## WHAT IS EXPECTED
Show every line from the data below that includes "modeField".

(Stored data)
_ _ _ _
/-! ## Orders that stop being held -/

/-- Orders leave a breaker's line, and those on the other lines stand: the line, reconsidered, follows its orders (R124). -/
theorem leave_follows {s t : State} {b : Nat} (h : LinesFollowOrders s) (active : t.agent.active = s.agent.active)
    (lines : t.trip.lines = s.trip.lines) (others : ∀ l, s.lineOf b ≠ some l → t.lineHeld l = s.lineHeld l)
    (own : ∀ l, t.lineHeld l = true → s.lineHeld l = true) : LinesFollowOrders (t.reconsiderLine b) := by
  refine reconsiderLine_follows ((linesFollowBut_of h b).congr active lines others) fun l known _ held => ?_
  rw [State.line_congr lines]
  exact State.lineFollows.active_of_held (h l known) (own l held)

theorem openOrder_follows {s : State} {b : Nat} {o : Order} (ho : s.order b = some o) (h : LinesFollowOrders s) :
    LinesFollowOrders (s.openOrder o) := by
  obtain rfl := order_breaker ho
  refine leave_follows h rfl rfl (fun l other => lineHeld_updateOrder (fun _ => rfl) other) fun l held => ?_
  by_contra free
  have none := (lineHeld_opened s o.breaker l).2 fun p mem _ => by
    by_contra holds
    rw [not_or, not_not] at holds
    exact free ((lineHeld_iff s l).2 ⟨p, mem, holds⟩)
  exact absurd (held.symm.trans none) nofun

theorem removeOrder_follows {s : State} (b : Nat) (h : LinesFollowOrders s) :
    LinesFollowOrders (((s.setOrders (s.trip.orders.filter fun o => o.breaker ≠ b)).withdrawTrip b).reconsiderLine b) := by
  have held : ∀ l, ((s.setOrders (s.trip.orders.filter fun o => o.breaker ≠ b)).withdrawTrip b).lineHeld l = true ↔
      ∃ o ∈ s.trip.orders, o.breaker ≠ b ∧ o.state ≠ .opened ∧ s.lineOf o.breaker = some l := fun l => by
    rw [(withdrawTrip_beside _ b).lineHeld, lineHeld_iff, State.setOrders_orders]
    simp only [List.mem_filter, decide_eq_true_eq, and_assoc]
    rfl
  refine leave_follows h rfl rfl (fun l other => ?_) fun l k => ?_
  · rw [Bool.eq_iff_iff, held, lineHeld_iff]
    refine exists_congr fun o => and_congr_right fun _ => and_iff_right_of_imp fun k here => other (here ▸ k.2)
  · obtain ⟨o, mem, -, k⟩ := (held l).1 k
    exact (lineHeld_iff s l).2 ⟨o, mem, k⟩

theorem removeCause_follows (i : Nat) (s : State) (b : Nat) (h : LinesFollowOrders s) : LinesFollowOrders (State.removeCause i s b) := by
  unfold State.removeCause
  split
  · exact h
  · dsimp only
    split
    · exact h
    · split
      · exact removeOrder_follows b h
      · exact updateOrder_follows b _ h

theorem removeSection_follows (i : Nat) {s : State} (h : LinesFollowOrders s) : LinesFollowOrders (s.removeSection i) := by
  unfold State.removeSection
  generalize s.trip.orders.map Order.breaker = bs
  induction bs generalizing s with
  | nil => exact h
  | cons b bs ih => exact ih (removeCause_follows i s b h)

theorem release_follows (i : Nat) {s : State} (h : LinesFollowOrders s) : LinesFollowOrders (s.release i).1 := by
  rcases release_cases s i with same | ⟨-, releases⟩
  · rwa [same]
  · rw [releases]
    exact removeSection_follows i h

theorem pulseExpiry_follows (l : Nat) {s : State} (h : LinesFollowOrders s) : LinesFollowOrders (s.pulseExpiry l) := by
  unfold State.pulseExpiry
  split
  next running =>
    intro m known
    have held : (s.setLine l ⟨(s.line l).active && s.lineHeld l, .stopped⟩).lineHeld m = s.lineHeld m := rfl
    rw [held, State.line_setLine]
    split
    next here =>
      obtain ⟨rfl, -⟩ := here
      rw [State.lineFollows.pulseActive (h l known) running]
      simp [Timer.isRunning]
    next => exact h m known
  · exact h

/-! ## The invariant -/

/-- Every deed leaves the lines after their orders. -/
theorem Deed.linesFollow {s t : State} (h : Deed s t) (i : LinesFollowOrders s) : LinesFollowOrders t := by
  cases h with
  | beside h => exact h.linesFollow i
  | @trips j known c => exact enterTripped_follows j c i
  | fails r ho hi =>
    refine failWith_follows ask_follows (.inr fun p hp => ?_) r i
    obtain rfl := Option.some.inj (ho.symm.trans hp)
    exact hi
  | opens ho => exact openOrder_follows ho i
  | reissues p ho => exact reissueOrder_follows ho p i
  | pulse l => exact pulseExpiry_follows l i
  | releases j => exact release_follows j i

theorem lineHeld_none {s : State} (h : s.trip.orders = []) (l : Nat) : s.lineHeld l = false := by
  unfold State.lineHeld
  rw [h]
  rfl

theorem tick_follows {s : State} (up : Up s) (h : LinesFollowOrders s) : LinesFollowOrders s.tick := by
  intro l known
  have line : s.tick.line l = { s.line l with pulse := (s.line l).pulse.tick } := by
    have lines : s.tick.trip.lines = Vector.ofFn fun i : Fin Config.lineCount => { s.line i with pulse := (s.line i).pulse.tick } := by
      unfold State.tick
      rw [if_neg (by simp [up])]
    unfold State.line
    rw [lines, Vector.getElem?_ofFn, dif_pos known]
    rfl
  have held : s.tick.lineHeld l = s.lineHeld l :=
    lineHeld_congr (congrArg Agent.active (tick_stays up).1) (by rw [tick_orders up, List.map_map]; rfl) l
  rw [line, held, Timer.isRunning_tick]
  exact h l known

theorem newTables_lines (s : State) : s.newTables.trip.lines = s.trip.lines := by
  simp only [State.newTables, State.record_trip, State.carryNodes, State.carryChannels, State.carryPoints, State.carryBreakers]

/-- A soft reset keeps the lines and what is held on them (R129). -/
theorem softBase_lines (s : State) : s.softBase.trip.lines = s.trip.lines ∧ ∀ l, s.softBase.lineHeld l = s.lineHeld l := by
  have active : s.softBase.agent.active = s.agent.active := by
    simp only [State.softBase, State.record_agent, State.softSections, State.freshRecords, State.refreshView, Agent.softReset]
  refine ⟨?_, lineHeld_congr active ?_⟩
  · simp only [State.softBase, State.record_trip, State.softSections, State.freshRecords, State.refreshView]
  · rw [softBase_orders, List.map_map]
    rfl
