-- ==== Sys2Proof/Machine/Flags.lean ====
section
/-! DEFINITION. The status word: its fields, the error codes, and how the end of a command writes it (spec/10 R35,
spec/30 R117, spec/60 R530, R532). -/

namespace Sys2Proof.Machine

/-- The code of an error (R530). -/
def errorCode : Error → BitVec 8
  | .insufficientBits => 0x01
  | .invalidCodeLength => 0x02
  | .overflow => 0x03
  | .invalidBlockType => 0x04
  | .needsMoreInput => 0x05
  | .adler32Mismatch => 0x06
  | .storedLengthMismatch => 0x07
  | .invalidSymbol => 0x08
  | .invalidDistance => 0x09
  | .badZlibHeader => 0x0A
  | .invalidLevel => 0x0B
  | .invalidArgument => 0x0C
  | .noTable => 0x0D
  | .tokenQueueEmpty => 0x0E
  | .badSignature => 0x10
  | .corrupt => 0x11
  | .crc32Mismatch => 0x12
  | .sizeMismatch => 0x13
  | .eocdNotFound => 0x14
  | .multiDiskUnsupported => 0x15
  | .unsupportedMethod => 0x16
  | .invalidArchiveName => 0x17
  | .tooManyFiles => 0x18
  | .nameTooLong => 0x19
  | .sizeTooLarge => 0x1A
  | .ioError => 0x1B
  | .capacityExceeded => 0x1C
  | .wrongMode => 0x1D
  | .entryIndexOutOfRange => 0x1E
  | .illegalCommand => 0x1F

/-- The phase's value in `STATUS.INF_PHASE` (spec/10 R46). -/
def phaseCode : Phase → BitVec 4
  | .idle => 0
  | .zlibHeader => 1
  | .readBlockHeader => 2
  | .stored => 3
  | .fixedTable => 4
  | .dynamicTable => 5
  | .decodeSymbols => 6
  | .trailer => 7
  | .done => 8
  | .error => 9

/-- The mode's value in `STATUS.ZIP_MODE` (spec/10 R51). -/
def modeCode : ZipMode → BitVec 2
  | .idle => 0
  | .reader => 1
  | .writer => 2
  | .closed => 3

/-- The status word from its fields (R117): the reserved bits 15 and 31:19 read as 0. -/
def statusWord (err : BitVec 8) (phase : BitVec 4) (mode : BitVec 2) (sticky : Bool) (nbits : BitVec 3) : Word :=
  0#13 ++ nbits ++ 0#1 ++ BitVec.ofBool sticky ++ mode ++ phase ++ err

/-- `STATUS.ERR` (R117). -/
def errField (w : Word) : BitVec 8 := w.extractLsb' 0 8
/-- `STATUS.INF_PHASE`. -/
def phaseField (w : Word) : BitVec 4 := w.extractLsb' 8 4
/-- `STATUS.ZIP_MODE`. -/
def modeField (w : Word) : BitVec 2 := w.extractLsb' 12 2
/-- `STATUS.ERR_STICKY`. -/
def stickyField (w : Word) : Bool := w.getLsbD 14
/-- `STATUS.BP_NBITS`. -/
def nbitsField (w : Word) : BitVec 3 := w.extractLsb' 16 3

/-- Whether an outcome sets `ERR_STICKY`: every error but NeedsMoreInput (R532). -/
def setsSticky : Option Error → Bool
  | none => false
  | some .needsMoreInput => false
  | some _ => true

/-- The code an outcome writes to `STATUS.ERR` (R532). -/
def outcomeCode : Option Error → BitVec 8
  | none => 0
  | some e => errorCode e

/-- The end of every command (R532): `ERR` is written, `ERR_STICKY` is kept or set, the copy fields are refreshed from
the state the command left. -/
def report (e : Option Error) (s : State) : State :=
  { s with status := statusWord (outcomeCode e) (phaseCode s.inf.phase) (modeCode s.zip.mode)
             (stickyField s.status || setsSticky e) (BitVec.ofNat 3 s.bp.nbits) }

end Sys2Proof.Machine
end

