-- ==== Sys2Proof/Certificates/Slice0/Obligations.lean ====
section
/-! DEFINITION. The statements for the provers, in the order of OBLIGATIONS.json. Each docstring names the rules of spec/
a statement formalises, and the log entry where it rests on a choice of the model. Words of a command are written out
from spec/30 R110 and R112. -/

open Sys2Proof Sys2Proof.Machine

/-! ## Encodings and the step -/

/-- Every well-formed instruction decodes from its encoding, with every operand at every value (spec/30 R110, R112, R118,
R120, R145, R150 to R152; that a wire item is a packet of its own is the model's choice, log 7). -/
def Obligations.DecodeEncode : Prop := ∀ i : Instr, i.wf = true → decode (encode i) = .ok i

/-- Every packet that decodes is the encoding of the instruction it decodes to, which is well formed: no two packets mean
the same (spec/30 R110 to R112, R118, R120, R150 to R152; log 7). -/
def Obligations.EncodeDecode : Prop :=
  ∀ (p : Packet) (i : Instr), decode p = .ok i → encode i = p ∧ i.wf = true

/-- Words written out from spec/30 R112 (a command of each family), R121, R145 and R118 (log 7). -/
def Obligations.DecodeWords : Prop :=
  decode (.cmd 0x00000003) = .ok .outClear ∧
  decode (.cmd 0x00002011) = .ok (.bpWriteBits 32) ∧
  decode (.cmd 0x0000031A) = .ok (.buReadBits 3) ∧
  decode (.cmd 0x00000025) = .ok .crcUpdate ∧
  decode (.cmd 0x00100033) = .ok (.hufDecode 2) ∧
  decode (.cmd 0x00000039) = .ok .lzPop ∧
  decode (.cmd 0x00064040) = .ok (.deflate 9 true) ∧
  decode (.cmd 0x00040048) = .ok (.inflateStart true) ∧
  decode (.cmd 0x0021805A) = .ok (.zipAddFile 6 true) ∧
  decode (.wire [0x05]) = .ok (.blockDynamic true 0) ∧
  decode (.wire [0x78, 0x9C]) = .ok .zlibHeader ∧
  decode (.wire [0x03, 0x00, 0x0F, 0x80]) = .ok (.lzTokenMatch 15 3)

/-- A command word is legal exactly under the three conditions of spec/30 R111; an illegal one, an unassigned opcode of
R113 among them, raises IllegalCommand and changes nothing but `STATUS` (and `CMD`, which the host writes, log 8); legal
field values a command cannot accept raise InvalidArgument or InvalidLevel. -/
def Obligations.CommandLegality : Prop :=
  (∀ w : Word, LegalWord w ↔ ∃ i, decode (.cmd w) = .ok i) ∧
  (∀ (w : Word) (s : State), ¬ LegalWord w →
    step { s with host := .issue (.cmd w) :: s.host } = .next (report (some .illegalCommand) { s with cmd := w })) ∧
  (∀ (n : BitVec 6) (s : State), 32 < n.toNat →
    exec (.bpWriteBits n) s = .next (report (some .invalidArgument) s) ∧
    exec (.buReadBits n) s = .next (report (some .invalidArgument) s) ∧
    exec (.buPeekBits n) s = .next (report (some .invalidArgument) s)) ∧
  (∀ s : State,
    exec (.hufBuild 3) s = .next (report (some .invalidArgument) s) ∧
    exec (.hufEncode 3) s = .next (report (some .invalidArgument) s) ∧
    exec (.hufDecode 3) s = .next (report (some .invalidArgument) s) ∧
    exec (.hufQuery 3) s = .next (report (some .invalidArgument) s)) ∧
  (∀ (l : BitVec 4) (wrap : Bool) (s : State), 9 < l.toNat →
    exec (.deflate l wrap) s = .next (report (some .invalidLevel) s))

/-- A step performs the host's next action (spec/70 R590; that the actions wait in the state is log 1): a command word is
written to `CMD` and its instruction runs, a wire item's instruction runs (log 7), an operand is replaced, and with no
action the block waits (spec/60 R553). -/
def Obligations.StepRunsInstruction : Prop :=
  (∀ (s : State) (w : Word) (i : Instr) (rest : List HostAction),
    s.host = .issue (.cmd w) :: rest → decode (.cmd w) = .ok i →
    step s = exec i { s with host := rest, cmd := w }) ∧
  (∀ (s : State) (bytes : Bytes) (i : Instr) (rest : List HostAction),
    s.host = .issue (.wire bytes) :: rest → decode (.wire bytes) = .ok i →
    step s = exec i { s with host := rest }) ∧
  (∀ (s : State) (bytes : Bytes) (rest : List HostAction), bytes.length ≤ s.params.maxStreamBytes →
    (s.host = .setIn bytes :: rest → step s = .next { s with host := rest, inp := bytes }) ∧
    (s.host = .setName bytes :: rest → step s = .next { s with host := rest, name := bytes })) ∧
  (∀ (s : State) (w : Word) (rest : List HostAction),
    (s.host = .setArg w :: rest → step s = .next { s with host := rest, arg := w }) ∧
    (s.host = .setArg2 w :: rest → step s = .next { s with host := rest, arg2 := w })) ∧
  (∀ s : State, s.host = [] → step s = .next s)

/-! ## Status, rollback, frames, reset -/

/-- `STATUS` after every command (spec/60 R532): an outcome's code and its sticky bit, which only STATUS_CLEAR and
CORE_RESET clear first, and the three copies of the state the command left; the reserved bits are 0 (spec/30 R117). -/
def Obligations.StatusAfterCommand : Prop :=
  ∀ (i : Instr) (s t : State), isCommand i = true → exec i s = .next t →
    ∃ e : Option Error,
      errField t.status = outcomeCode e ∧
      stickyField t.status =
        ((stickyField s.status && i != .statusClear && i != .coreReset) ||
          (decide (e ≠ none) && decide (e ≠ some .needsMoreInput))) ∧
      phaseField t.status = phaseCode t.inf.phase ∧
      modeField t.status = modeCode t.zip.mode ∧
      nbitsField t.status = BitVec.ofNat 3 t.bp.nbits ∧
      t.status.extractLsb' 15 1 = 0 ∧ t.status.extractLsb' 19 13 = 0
_ _ _ _
## OUTPUT
def modeField (w : Word) : BitVec 2 := w.extractLsb' 12 2
      modeField t.status = modeCode t.zip.mode ∧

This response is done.